– Il periodo della guerra che ci ha direttamente coinvolti, tra l’autunno del ’43 e l’autunno del ’44, è senza dubbio quello che maggiormente ha segnato la mia fanciullezza. La paura delle bombe e delle granate, la paura dei tedeschi e dei fascisti, che si vedeva scolpita nel volto degli adulti, mi lasciava disarmato. Vari episodi erano successi che contribuivano a far cadere ogni difesa psicologica per un ragazzino di quell’età di fronte a così grandi sconvolgimenti dei rapporti umani.

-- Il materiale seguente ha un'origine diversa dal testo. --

-- ==== Sys2Proof/Certificates/Slice0/Obligations.lean ====
section
/-!
DEFINITION. The statements for the provers.
-/

open Sys2Proof Sys2Proof.Machine

-- THE STEP ------------------------------------------------------------------------------------------------------------------------------------

/-- A step takes the command at the front of the queue and runs it on the state with the queue's rest. -/
def Obligations.StepRunsTheFrontCommand : Prop :=
  ∀ (c : Instr) (rest : List Instr) (s : State), step { s with pending := c :: rest } = exec c { s with pending := rest }

/-- On an empty queue the block idles (the model's choice, notes/assumptions/2.md). -/
def Obligations.EmptyQueueIdles : Prop :=
  ∀ s : State, s.pending = [] → step s = .next s

-- FORAGERS: SCALAR RESULTS --------------------------------------------------------------------------------------------------------------------

/-- The integer instructions write their value, in register and immediate form, and nothing else; those that set no flag (R209, R245, R247), and those whose
exact signed value is fitted under SS: wrapped with OV, or saturated with SAT (R215, R219, R225). -/
def Obligations.IntegerResults : Prop :=
  ((∀ row ∈ twoSourceRows, ∀ (f : FId) (x : RegF) (s : State) (g : Fgr), s.Runs f g → g.regs.Quiet → badReg {} x = false →
     exec (row.1 f x) s = .next (s.retired f g (g.regs.setG x.rd (row.2 (g.regs.rg x.ra) (g.regs.rg x.rb))) none)) ∧
   (∀ row ∈ oneSourceRows, ∀ (f : FId) (x : RegF) (s : State) (g : Fgr), s.Runs f g → g.regs.Quiet → badReg { rb := false } x = false →
     exec (row.1 f x) s = .next (s.retired f g (g.regs.setG x.rd (row.2 (g.regs.rg x.ra))) none)) ∧
   (∀ row ∈ immediateRows, ∀ (f : FId) (x : ImmF) (s : State) (g : Fgr), s.Runs f g → g.regs.Quiet →
     exec (row.1 f x) s = .next (s.retired f g (g.regs.setG x.rd (row.2 (g.regs.rg x.ra) (x.imm.signExtend 64))) none)) ∧
   (∀ row ∈ shiftRows, ∀ (f : FId) (x : ImmF) (s : State) (g : Fgr), s.Runs f g → g.regs.Quiet → x.imm.toNat < 64 →
     exec (row.1 f x) s = .next (s.retired f g (g.regs.setG x.rd (row.2 (g.regs.rg x.ra) x.imm.toNat)) none)) ∧
   (∀ (f : FId) (x : JmpF) (s : State) (g : Fgr), s.Runs f g → g.regs.Quiet →
     exec (.lui f x) s = .next (s.retired f g (g.regs.setG x.rd (x.imm.signExtend 64 <<< 12)) none) ∧
     exec (.auipc f x) s = .next (s.retired f g (g.regs.setG x.rd (g.regs.pc.setWidth 64 + x.imm.signExtend 64 <<< 12)) none))) ∧
  (∀ row ∈ signedRows, ∀ (f : FId) (x : RegF) (s : State) (g : Fgr), s.Runs f g → badReg row.2.1 x = false →
     let p := fitted 64 (g.regs.selectsSat x.ss) (row.2.2 (g.regs.rg x.ra).toInt (g.regs.rg x.rb).toInt)
     ((g.regs.setG x.rd p.1).flagged p.2).Quiet →
     exec (row.1 f x) s = .next (s.retired f g ((g.regs.setG x.rd p.1).flagged p.2) none))

/-- The carry instructions (R223): the result modulo 2^64, CY the carry out of bit 63 or the borrow, and no other bit of FXCSR changes. -/
def Obligations.CarryChain : Prop :=
  ∀ row ∈ carryRows, ∀ (f : FId) (x : RegF) (s : State) (g : Fgr), s.Runs f g → g.regs.Quiet → badReg {} x = false →
    ∃ r : FRegs, exec (row.1 f x) s = .next (s.retired f g r none) ∧
      r = { g.regs.setG x.rd (BitVec.ofInt 64
        (row.2.1 (g.regs.rg x.ra).toNat (g.regs.rg x.rb).toNat (if g.regs.fxcsr.getLsbD 12 then 1 else 0))) with fxcsr := r.fxcsr } ∧
      r.fxcsr.getLsbD 12 = row.2.2 (g.regs.rg x.ra).toNat (g.regs.rg x.rb).toNat (if g.regs.fxcsr.getLsbD 12 then 1 else 0) ∧
      ∀ i, i ≠ 12 → r.fxcsr.getLsbD i = g.regs.fxcsr.getLsbD i

/-- The six rounding modes, on every exact value `x / 2^sh`, and INX exactly when a nonzero value is discarded (R220, R221). -/
def Obligations.RoundingModes : Prop :=
  ∀ (rm : Nat) (x : Int) (sh : Nat), rm ≤ 5 →
    Rounds rm x sh (roundShift rm x sh).1 ∧ ((roundShift rm x sh).2 = true ↔ ¬ (2 ^ sh : Int) ∣ x)

/-- SRAR, MULQ, ACCRD and ACCRDW round the exact value under RS, then fit it under SS; INX is set when a nonzero value is discarded (R219, R220, R225,
R226, R247). -/
def Obligations.RoundedResults : Prop :=
  ∀ (f : FId) (s : State) (g : Fgr), s.Runs f g → g.regs.fxcsr.toNat % 8 ≤ 5 →
    (∀ x : ShfF, badShf { ss := true, rs := true, rb := false } x = false →
      ∃ q, Rounds (g.regs.selectsRm x.rs) (g.regs.rg x.ra).toInt x.sh6.toNat q ∧
        let p := fitted 64 (g.regs.selectsSat x.ss) q
        let r := (g.regs.setG x.rd p.1).flagged (p.2 ||| inexact (g.regs.rg x.ra).toInt x.sh6.toNat)
        (r.Quiet → exec (.srar f x) s = .next (s.retired f g r none))) ∧
    (∀ x : ShfF, badShf { ss := true, rs := true } x = false →
      let e := (g.regs.rg x.ra).toInt * (g.regs.rg x.rb).toInt
      ∃ q, Rounds (g.regs.selectsRm x.rs) e x.sh6.toNat q ∧
        let p := fitted 64 (g.regs.selectsSat x.ss) q
        let r := (g.regs.setG x.rd p.1).flagged (p.2 ||| inexact e x.sh6.toNat)
        (r.Quiet → exec (.mulq f x) s = .next (s.retired f g r none))) ∧
    (∀ x : AcrF, badAcr x = false →
      let e := (g.regs.ra x.an).toInt
      ∃ q, Rounds (g.regs.selectsRm x.rs) e x.sh7.toNat q ∧
        (let p := fitted 64 (g.regs.selectsSat x.ss) q
         let r := (g.regs.setG x.rd p.1).flagged (p.2 ||| inexact e x.sh7.toNat)
         r.Quiet → exec (.accrd f x) s = .next (s.retired f g r none)) ∧
        (let p := fitted 128 (g.regs.selectsSat x.ss) q
         let r := (g.regs.setW x.rd p.1).flagged (p.2 ||| inexact e x.sh7.toNat)
         r.Quiet → exec (.accrdw f x) s = .next (s.retired f g r none)))
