-- ==== Sys2Proof/Laws/State.lean ====
section
/-!
SUPPORT. What each update of the state leaves alone, one lemma for each field, and what the updated place reads as afterwards.
-/

namespace Sys2Proof.Machine

-- modDie ----------------------------------------------------------------------------------------------

@[simp] theorem State.modDie_pending (s : State) (d : Nat) (f : Die → Die) : (s.modDie d f).pending = s.pending := rfl
@[simp] theorem State.modDie_part (s : State) (d : Nat) (f : Die → Die) : (s.modDie d f).part = s.part := rfl
@[simp] theorem State.modDie_frame (s : State) (d : Nat) (f : Die → Die) : (s.modDie d f).frame = s.frame := rfl
@[simp] theorem State.modDie_insts (s : State) (d : Nat) (f : Die → Die) : (s.modDie d f).insts = s.insts := rfl
@[simp] theorem State.modDie_jobs (s : State) (d : Nat) (f : Die → Die) : (s.modDie d f).jobs = s.jobs := rfl
@[simp] theorem State.modDie_cpls (s : State) (d : Nat) (f : Die → Die) : (s.modDie d f).cpls = s.cpls := rfl
@[simp] theorem State.modDie_changes (s : State) (d : Nat) (f : Die → Die) : (s.modDie d f).changes = s.changes := rfl
@[simp] theorem State.modDie_pages (s : State) (d : Nat) (f : Die → Die) : (s.modDie d f).pages = s.pages := rfl
@[simp] theorem State.modDie_mem (s : State) (d : Nat) (f : Die → Die) : (s.modDie d f).mem = s.mem := rfl
@[simp] theorem State.modDie_poison (s : State) (d : Nat) (f : Die → Die) : (s.modDie d f).poison = s.poison := rfl
@[simp] theorem State.modDie_ats (s : State) (d : Nat) (f : Die → Die) : (s.modDie d f).ats = s.ats := rfl
@[simp] theorem State.modDie_settings (s : State) (d : Nat) (f : Die → Die) : (s.modDie d f).settings = s.settings := rfl
@[simp] theorem State.modDie_keeper (s : State) (d : Nat) (f : Die → Die) : (s.modDie d f).keeper = s.keeper := rfl
@[simp] theorem State.modDie_propolis (s : State) (d : Nat) (f : Die → Die) : (s.modDie d f).propolis = s.propolis := rfl
@[simp] theorem State.modDie_events (s : State) (d : Nat) (f : Die → Die) : (s.modDie d f).events = s.events := rfl
@[simp] theorem State.modDie_power (s : State) (d : Nat) (f : Die → Die) : (s.modDie d f).power = s.power := rfl
@[simp] theorem State.modDie_fabric (s : State) (d : Nat) (f : Die → Die) : (s.modDie d f).fabric = s.fabric := rfl
@[simp] theorem State.modDie_saddle (s : State) (d : Nat) (f : Die → Die) : (s.modDie d f).saddle = s.saddle := rfl
@[simp] theorem State.modDie_out (s : State) (d : Nat) (f : Die → Die) : (s.modDie d f).out = s.out := rfl
@[simp] theorem State.modDie_fetchRound (s : State) (d : Nat) (f : Die → Die) : (s.modDie d f).fetchRound = s.fetchRound := rfl
@[simp] theorem State.modDie_nextJid (s : State) (d : Nat) (f : Die → Die) : (s.modDie d f).nextJid = s.nextJid := rfl
@[simp] theorem State.modDie_nextMid (s : State) (d : Nat) (f : Die → Die) : (s.modDie d f).nextMid = s.nextMid := rfl
@[simp] theorem State.modDie_draw (s : State) (d : Nat) (f : Die → Die) : (s.modDie d f).draw = s.draw := rfl
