theorem vxWith_done (hop : op.Computes elem) (hr : s.Runs f g) (hb : badReg u x = false) :
    let e := fun i => elem g.regs.sew (g.regs.selectsSat x.ss) (elemBits (g.regs.rv x.ra) g.regs.sew i) ((g.regs.rg x.rb).signExtend g.regs.sew)
    ∃ r : FRegs, g.regs.Elementwise r x.rd (fun i => (e i).1) (g.regs.flagsOf fun i => (e i).2) ∧
      (r.Quiet → vxWith f fn u x op s = .next (s.retired f g r none)) := by
  refine ⟨_, ?_, fun hq => runRegs_done_of_check hr (by simp [chk5, hb]) hq⟩
  have h := g.regs.elementwise_vmap x.rd fun i =>
    op g.regs.sew (g.regs.saturates x.ss) (elemAt (g.regs.rv x.ra) g.regs.sew i) (fitScalar g.regs.sew (g.regs.rg x.rb))
  simpa only [elemAt_eq_toNat, fitScalar_eq, (hop _ _ _ _).1, (hop _ _ _ _).2, FRegs.saturates_eq_selectsSat] using h

end

/-- The model's forms of a row: the operation and the two function codes. -/
structure ElemRow.Forms (row : ElemRow) where
  op : ElemOp
  fn : BitVec 6
  computes : op.Computes row.elem
  vv : ∀ f x s, exec (row.vv f x) s = vvWith f fn row.uses x op s
  vx : ∀ vx ∈ row.vx, ∀ f x s, exec (vx f x) s = vxWith f fn row.uses x op s

theorem elemRow_forms : ∀ row ∈ elemRows, Nonempty row.Forms := by
  intro row hrow
  simp only [elemRows, List.mem_cons, List.not_mem_nil, or_false] at hrow
  rcases hrow with rfl | rfl | rfl | rfl | rfl | rfl | rfl | rfl | rfl | rfl | rfl | rfl | rfl | rfl | rfl | rfl | rfl | rfl
  · exact ⟨opAdd, _, .signedS fun _ _ _ => rfl, exec_vadd, by rintro _ ⟨⟩; exact exec_vaddVx⟩
  · exact ⟨opSub, _, .signedS fun _ _ _ => rfl, exec_vsub, by rintro _ ⟨⟩; exact exec_vsubVx⟩
  · exact ⟨opNeg, _, opNeg_computes, exec_vneg, nofun⟩
  · exact ⟨opAbs, _, opAbs_computes, exec_vabs, nofun⟩
  · exact ⟨opAnd, _, opAnd_computes, exec_vand, by rintro _ ⟨⟩; exact exec_vandVx⟩
  · exact ⟨opOr, _, opOr_computes, exec_vor, by rintro _ ⟨⟩; exact exec_vorVx⟩
  · exact ⟨opXor, _, opXor_computes, exec_vxor, by rintro _ ⟨⟩; exact exec_vxorVx⟩
  · exact ⟨opAndn, _, opAndn_computes, exec_vandn, by rintro _ ⟨⟩; exact exec_vandnVx⟩
  · exact ⟨opSll, _, opSll_computes, exec_vsll, by rintro _ ⟨⟩; exact exec_vsllVx⟩
  · exact ⟨opSrl, _, opSrl_computes, exec_vsrl, by rintro _ ⟨⟩; exact exec_vsrlVx⟩
  · exact ⟨opSra, _, opSra_computes, exec_vsra, by rintro _ ⟨⟩; exact exec_vsraVx⟩
  · exact ⟨opMin, _, opMin_computes, exec_vmin, by rintro _ ⟨⟩; exact exec_vminVx⟩
  · exact ⟨opMax, _, opMax_computes, exec_vmax, by rintro _ ⟨⟩; exact exec_vmaxVx⟩
  · exact ⟨opMinu, _, opMinu_computes, exec_vminu, by rintro _ ⟨⟩; exact exec_vminuVx⟩
  · exact ⟨opMaxu, _, opMaxu_computes, exec_vmaxu, by rintro _ ⟨⟩; exact exec_vmaxuVx⟩
  · exact ⟨opMul, _, .signedS fun _ _ _ => rfl, exec_vmul, by rintro _ ⟨⟩; exact exec_vmulVx⟩
  · exact ⟨opMulh, _, opMulh_computes, exec_vmulh, by rintro _ ⟨⟩; exact exec_vmulhVx⟩
  · exact ⟨opMulhu, _, opMulhu_computes, exec_vmulhu, by rintro _ ⟨⟩; exact exec_vmulhuVx⟩

/-- Settles O22: each row's operation on codes computes the row, in either form. -/
theorem vectorElements : Obligations.VectorElements := by
  intro row hrow f x s g hr hb
  obtain ⟨op, fn, hop, hvv, hvx⟩ := elemRow_forms row hrow
  refine ⟨?_, fun vx h => ?_⟩
  · rw [hvv]
    exact vvWith_done hop hr hb
  · rw [hvx vx h]
    exact vxWith_done hop hr hb

end Sys2Proof.Machine
end

section
/-!
PROOFS. Vector rounding and shifts (R254, R257).
-/

namespace Sys2Proof.Machine

/-- The results of processed elements: the exact value of each, rounded in mode `rm`, then fitted. -/
def roundedElem (w : Nat) (sat : Bool) (rm : Nat) (e : Int) (sh : Nat) : Nat × FFlags :=
  ((fitElem w sat (roundShift rm e sh).1).1, { (fitElem w sat (roundShift rm e sh).1).2 with inx := (roundShift rm e sh).2 })

theorem roundedElem_eq (w : Nat) (sat : Bool) (rm : Nat) (e : Int) (sh : Nat) :
    BitVec.ofNat w (roundedElem w sat rm e sh).1 = (fitted w sat (roundShift rm e sh).1).1 ∧
      (roundedElem w sat rm e sh).2.word = (fitted w sat (roundShift rm e sh).1).2 ||| inexact e sh := by
  obtain ⟨hval, hword, hinx⟩ := fitElem_eq w sat (roundShift rm e sh).1
  have hi : (if (roundShift rm e sh).2 then (0x80 : W64) else 0) = inexact e sh := by
    simp only [roundShift_inexact, Int.dvd_iff_emod_eq_zero, inexact, ite_not]
  exact ⟨hval, by rw [roundedElem, FFlags.word_inx _ hinx, hword, hi]⟩

/-- An instruction that rounds and fits each processed element. -/
theorem vmap_rounded {f : FId} {w : W32} {chk : FRegs → Option Nat} {d : BitVec 5} {ss rs : BitVec 2} {sh : Nat} {exact : Nat → Int} {s : State}
    {g : Fgr} {body : FRegs → FRegs} (hr : s.Runs f g) (hrm : g.regs.fxcsr.toNat % 8 ≤ 5) (hc : chk g.regs = none)
    (hbody : body g.regs = g.regs.vmap d fun i => roundedElem g.regs.sew (g.regs.saturates ss) (g.regs.rmOf rs) (exact i) sh) :
    ∃ q : Nat → Int, (∀ k, Rounds (g.regs.selectsRm rs) (exact k) sh (q k)) ∧
      let e := fun k => fitted g.regs.sew (g.regs.selectsSat ss) (q k)
      ∃ r : FRegs, g.regs.Elementwise r d (fun k => (e k).1) (g.regs.flagsOf fun k => (e k).2 ||| inexact (exact k) sh) ∧
        (r.Quiet → runRegs f w chk (fun r => .done (body r)) s = .next (s.retired f g r none)) := by
  refine ⟨fun k => (roundShift (g.regs.selectsRm rs) (exact k) sh).1, fun k => rounds_roundShift _ _ (g.regs.selectsRm_le rs hrm), body g.regs, ?_,
    fun hq => runRegs_done_of_check hr hc hq⟩
  rw [hbody]
  have h := g.regs.elementwise_vmap d fun i => roundedElem g.regs.sew (g.regs.saturates ss) (g.regs.rmOf rs) (exact i) sh
  simpa only [(roundedElem_eq _ _ _ _ _).1, (roundedElem_eq _ _ _ _ _).2, FRegs.saturates_eq_selectsSat, FRegs.rmOf_eq_selectsRm] using h

theorem laneOf_eq (va : WVA) (w i : Nat) : laneOf va w i = (vaLane va w i).toInt := by
  rw [← sint_toNat, vaLane, BitVec.extractLsb'_toNat, Nat.shiftRight_eq_div_pow, laneOf, laneWidth, Nat.mul_comm i]
  simp only [sint, Nat.mod_mod]

theorem vshfWith_done {f : FId} {op : BitVec 7} {u : Uses} {x : ShfF} {value : FRegs → Nat → Int} {exact : Nat → Int} {s : State} {g : Fgr}
    (hr : s.Runs f g) (hrm : g.regs.fxcsr.toNat % 8 ≤ 5) (hb : badShf u x = false) (hsh : x.sh6.toNat < g.regs.sew)
    (hv : ∀ i, value g.regs i = exact i) :
    ∃ q : Nat → Int, (∀ k, Rounds (g.regs.selectsRm x.rs) (exact k) x.sh6.toNat (q k)) ∧
      let e := fun k => fitted g.regs.sew (g.regs.selectsSat x.ss) (q k)
      ∃ r : FRegs, g.regs.Elementwise r x.rd (fun k => (e k).1) (g.regs.flagsOf fun k => (e k).2 ||| inexact (exact k) x.sh6.toNat) ∧
        (r.Quiet → vshfWith f op u x value s = .next (s.retired f g r none)) := by
  obtain rfl : value g.regs = exact := funext hv
  exact vmap_rounded hr hrm (by simp [chk5, hb]; omega) rfl

theorem vshfWith_past {f : FId} {op : BitVec 7} {u : Uses} {x : ShfF} {value : FRegs → Nat → Int} {s : State} {g : Fgr} (hr : s.Runs f g)
    (hsh : g.regs.sew ≤ x.sh6.toNat) : vshfWith f op u x value s = .next (s.preciseTrap f g.regs 0x03 ((shfWord op x).setWidth 64)) :=
  runRegs_refused hr (chk5_true _ (by simp; omega))

/-- Settles O23: within range the three are `vmap_rounded` of their exact values, past it check 5 fails. -/
theorem vectorRounding : Obligations.VectorRounding := by
  intro f s g hr hrm w rounded
  refine ⟨fun x hb => ⟨fun h => ?_, fun h => ?_⟩, fun x hb => ⟨fun h => ?_, fun h => ?_⟩, fun x hb => ⟨fun h => ?_, fun h => ?_⟩⟩
  · simp only [rounded, exec_vmulq]
    exact vshfWith_done hr hrm hb h fun i => by simp only [elemAt_eq_toNat, sint_toNat, w]
  · exact (exec_vmulq ..).trans (vshfWith_past hr h)
  · simp only [rounded, exec_vsrar]
    exact vshfWith_done hr hrm hb h fun i => by simp only [elemAt_eq_toNat, sint_toNat, w]
  · exact (exec_vsrar ..).trans (vshfWith_past hr h)
  · simp only [rounded, exec_vacrd]
    refine vmap_rounded hr hrm (by simp [chk5, hb]; omega) ?_
    simp only [laneOf_eq]
    rfl
  · rw [exec_vacrd, execVacrd]
    exact runRegs_refused hr (chk5_true _ (by simp; omega))

end Sys2Proof.Machine
end

section
/-!
PROOFS. Vector compares, masks, permutations and moves (R252, R253, R255).
-/

namespace Sys2Proof.Machine

-- THE BITS OF A BITMAP ------------------------------------------------------------------------------------------------------------------------

theorem nodup_eraseDups : ∀ l : List Nat, l.eraseDups.Nodup
  | [] => by simp
  | a :: l => by
    rw [List.eraseDups_cons, List.nodup_cons]
    exact ⟨by simp [List.mem_eraseDups], nodup_eraseDups (l.filter fun b => !b == a)⟩
termination_by l => l.length
decreasing_by exact Nat.lt_succ_of_le (List.length_filter_le ..)

/-- Adding 2^i sets bit i where it is clear. -/
theorem getLsbD_add_twoPow {w i : Nat} (v : BitVec w) (h : v.getLsbD i = false) (k : Nat) :
    (v + BitVec.twoPow w i).getLsbD k = (v.getLsbD k || decide (k < w ∧ k = i)) := by
  have hand : v &&& BitVec.twoPow w i = 0#w := BitVec.eq_of_getLsbD_eq fun b hb => by
    rw [BitVec.getLsbD_and, BitVec.getLsbD_twoPow]
    by_cases hbi : i = b
    · subst hbi
      simp [h]
    · simp [hbi]
  rw [BitVec.add_eq_or_of_and_eq_zero _ _ hand, BitVec.getLsbD_or, BitVec.getLsbD_twoPow]
  congr 1
  simp only [← Bool.decide_and, decide_eq_decide]
  omega

theorem getLsbD_foldl_two_pow {w : Nat} {l : List Nat} (hl : l.Nodup) (n : Nat) (hn : ∀ i ∈ l, (BitVec.ofNat w n).getLsbD i = false) (k : Nat) :
    (BitVec.ofNat w (l.foldl (fun n i => n + 2 ^ i) n)).getLsbD k = ((BitVec.ofNat w n).getLsbD k || decide (k < w ∧ k ∈ l)) := by
  induction l generalizing n with
  | nil => simp
  | cons i l ih =>
    obtain ⟨hi, hl⟩ := List.nodup_cons.1 hl
    have hstep : ∀ j, (BitVec.ofNat w (n + 2 ^ i)).getLsbD j = ((BitVec.ofNat w n).getLsbD j || decide (j < w ∧ j = i)) := fun j => by
      rw [BitVec.ofNat_add, ← getLsbD_add_twoPow _ (hn i List.mem_cons_self),
        show BitVec.ofNat w (2 ^ i) = BitVec.twoPow w i from BitVec.eq_of_toNat_eq (by rw [BitVec.toNat_ofNat, BitVec.toNat_twoPow])]
    have hrest : ∀ j ∈ l, (BitVec.ofNat w (n + 2 ^ i)).getLsbD j = false := fun j hj => by
      rw [hstep, hn j (List.mem_cons_of_mem _ hj)]
      simpa using fun _ (h : j = i) => hi (h ▸ hj)
    rw [List.foldl_cons, ih hl _ hrest, hstep, Bool.or_assoc]
    congr 1
    rw [← Bool.decide_or, decide_eq_decide, List.mem_cons]
    tauto

theorem getLsbD_bitmap (l : List Nat) (w k : Nat) : (BitVec.ofNat w (bitmap l)).getLsbD k = decide (k < w ∧ k ∈ l) := by
  rw [bitmap, getLsbD_foldl_two_pow (nodup_eraseDups l) 0 (by simp)]
  simp [List.mem_eraseDups]

-- COMPARES AND MASK OPERATIONS ----------------------------------------------------------------------------------------------------------------

theorem FRegs.active_eq_nil {r : FRegs} : r.active = [] ↔ r.vl.toNat ≤ r.vstart.toNat := by
  simp only [List.eq_nil_iff_forall_not_mem, FRegs.mem_active, FRegs.processes]
  exact ⟨fun h => by have := h r.vstart.toNat; omega, fun h i => by omega⟩

theorem FRegs.maskwise_maskMap (r : FRegs) (d : BitVec 5) (op : Nat → Bool) : r.Maskwise (r.maskMap d op) d op := by
  rw [FRegs.maskMap]
  split
  case isTrue h => exact ⟨by simp [FRegs.vdone, FRegs.setV, FRegs.rv], by simp [FRegs.active_eq_nil.1 h]⟩
  case isFalse h =>
    rw [FRegs.active_eq_nil] at h
    refine ⟨by simp [FRegs.vdone, FRegs.rv, FRegs.setV], ?_⟩
    rw [if_neg h]
    intro i hi
    rw [FRegs.rv_vdone, FRegs.rv_setV, if_pos rfl, BitVec.getLsbD_or, getLsbD_bitmap]
    simp only [BitVec.getLsbD_and, BitVec.getLsbD_ofNat, Nat.testBit_two_pow_sub_one, List.mem_filter, FRegs.mem_active, FRegs.processes]
    have hmin : Nat.min r.vstart.toNat r.vl.toNat = r.vstart.toNat := Nat.min_eq_left (by omega)
    rw [hmin]
    by_cases h1 : r.vl.toNat ≤ i
    · simp [h1, hi, show ¬ i < r.vstart.toNat by omega, show ¬ i < r.vl.toNat by omega]
    · by_cases h2 : r.vstart.toNat ≤ i
      · simp [h1, h2, hi, show ¬ i < r.vstart.toNat by omega, show i < r.vl.toNat by omega]
      · simp [h1, h2, hi, show i < r.vstart.toNat by omega]

theorem FRegs.maskMap_quiet {r : FRegs} {d : BitVec 5} {op : Nat → Bool} (hq : r.Quiet) : (r.maskMap d op).Quiet := by
  rw [FRegs.maskMap]
  split <;> exact hq

section
variable {f : FId} {x : RegF} {s : State} {g : Fgr}

theorem vmaskWith_done {fn : BitVec 6} {op : Bool → Bool → Bool} (hr : s.Runs f g) (hq : g.regs.Quiet) (hb : badReg {} x = false) :
    ∃ r : FRegs, vmaskWith f fn x op s = .next (s.retired f g r none) ∧
      g.regs.Maskwise r x.rd fun i => op ((g.regs.rv x.ra).getLsbD i) ((g.regs.rv x.rb).getLsbD i) :=
  ⟨_, runRegs_done_of_check hr (by simp [chk5, hb]) (FRegs.maskMap_quiet hq), FRegs.maskwise_maskMap ..⟩
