-- ==== Sys2Proof/Machine/Flags.lean ====
section
/-! DEFINITION. The flags of the block: the four sticky STATUS bits (10_state.md R32 to R36, 60_exceptions.md R155). There are
no condition codes (R41). -/

namespace Sys2Proof.Machine

/-- The code of a condition is its bit number in STATUS (R155). -/
def errCode : Err → Nat
  | .ill => 0
  | .iwcfg0 => 1
  | .iwuncfg => 2
  | .dectrunc => 3

/-- STATUS with the bit of one condition set; the others as they were, and the bit stays 1 if it was 1 (R32, R156). -/
def setStatus (e : Err) (v : BitVec 4) : BitVec 4 := v ||| (1#4 <<< errCode e)

/-- The bit of one condition. -/
def statusBit (e : Err) (v : BitVec 4) : Bool := v.getLsbD (errCode e)

end Sys2Proof.Machine
end

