-- ==== Sys2Proof/Machine/Operands.lean ====
section
/-! DEFINITION. The one space a command names by an operand: the register views of REG.RD (10_state.md R40, 20_memory.md R51),
and the items of `rx` as 10-bit values (20_memory.md R56). The operand fields themselves are taken out in Decode (R76). -/

namespace Sys2Proof.Machine

/-- `enc_cnt`: always the length of `enc_buf` (R24, DESIGN CHOICE in log entry 8). -/
def State.encCnt (s : State) : Byte := BitVec.ofNat 8 s.encBuf.length

/-- REG[2] = ENCST: [7:0] `enc_cnt`, [8] `enc_full`, [31:9] zero (R40). -/
def State.encst (s : State) : Word := (0#23 ++ BitVec.ofBool s.encFull) ++ s.encCnt

/-- REG[3] = DECST: [7:0] `dec_rem`, [8] `dec_zero`, [9] `dec_mid`, [31:10] zero (R40). -/
def State.decst (s : State) : Word := ((0#22 ++ BitVec.ofBool s.decMid) ++ BitVec.ofBool s.decZero) ++ s.decRem

/-- `REG[i]`, 32 bits; indexes 7 to 255 are reserved and have none (R40). -/
def State.regView (idx : Byte) (s : State) : Option Word :=
  match idx with
  | 0#8 => some (s.status.setWidth 32)
  | 1#8 => some (s.crc.setWidth 32)
  | 2#8 => some s.encst
  | 3#8 => some s.decst
  | 4#8 => some s.iwInterval
  | 5#8 => some s.iwDeadline
  | 6#8 => some s.iwNow
  | _ => none

/-- The number of a frame status (R38, R104). -/
def frameStatusCode : FrameStatus → Byte
  | .ok => 0
  | .empty => 1
  | .trunc => 2

/-- An item of `rx` as the 10-bit value `kind[1:0] || data[7:0]` (R56). -/
def rxItemWord : RxItem → BitVec 10
  | .byte b => 1#2 ++ b
  | .endFrame st => 2#2 ++ frameStatusCode st

end Sys2Proof.Machine
end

Poi, con l’arrivo degli “Alleati”, dopo il passaggio del fronte del 2 settembre del ’44, la vita era ritornata a risplendere. Era ritornata la libertà, erano cessate certe paure ed io lo vedevo nello sguardo, ritornato sereno, dei miei genitori.
Il racconto che mi accingo a narrare appartiene però all’anno scolastico ’45-’46, perché ha rappresentato per me un’angosciosa parentesi di vita che ricordo con ansia struggente. Ho fatto precedere al racconto il periodo immediatamente precedente perchè, come diceva Alexandre Dumas, “Ogni avvenimento ha la sua profonda radice nel passato”.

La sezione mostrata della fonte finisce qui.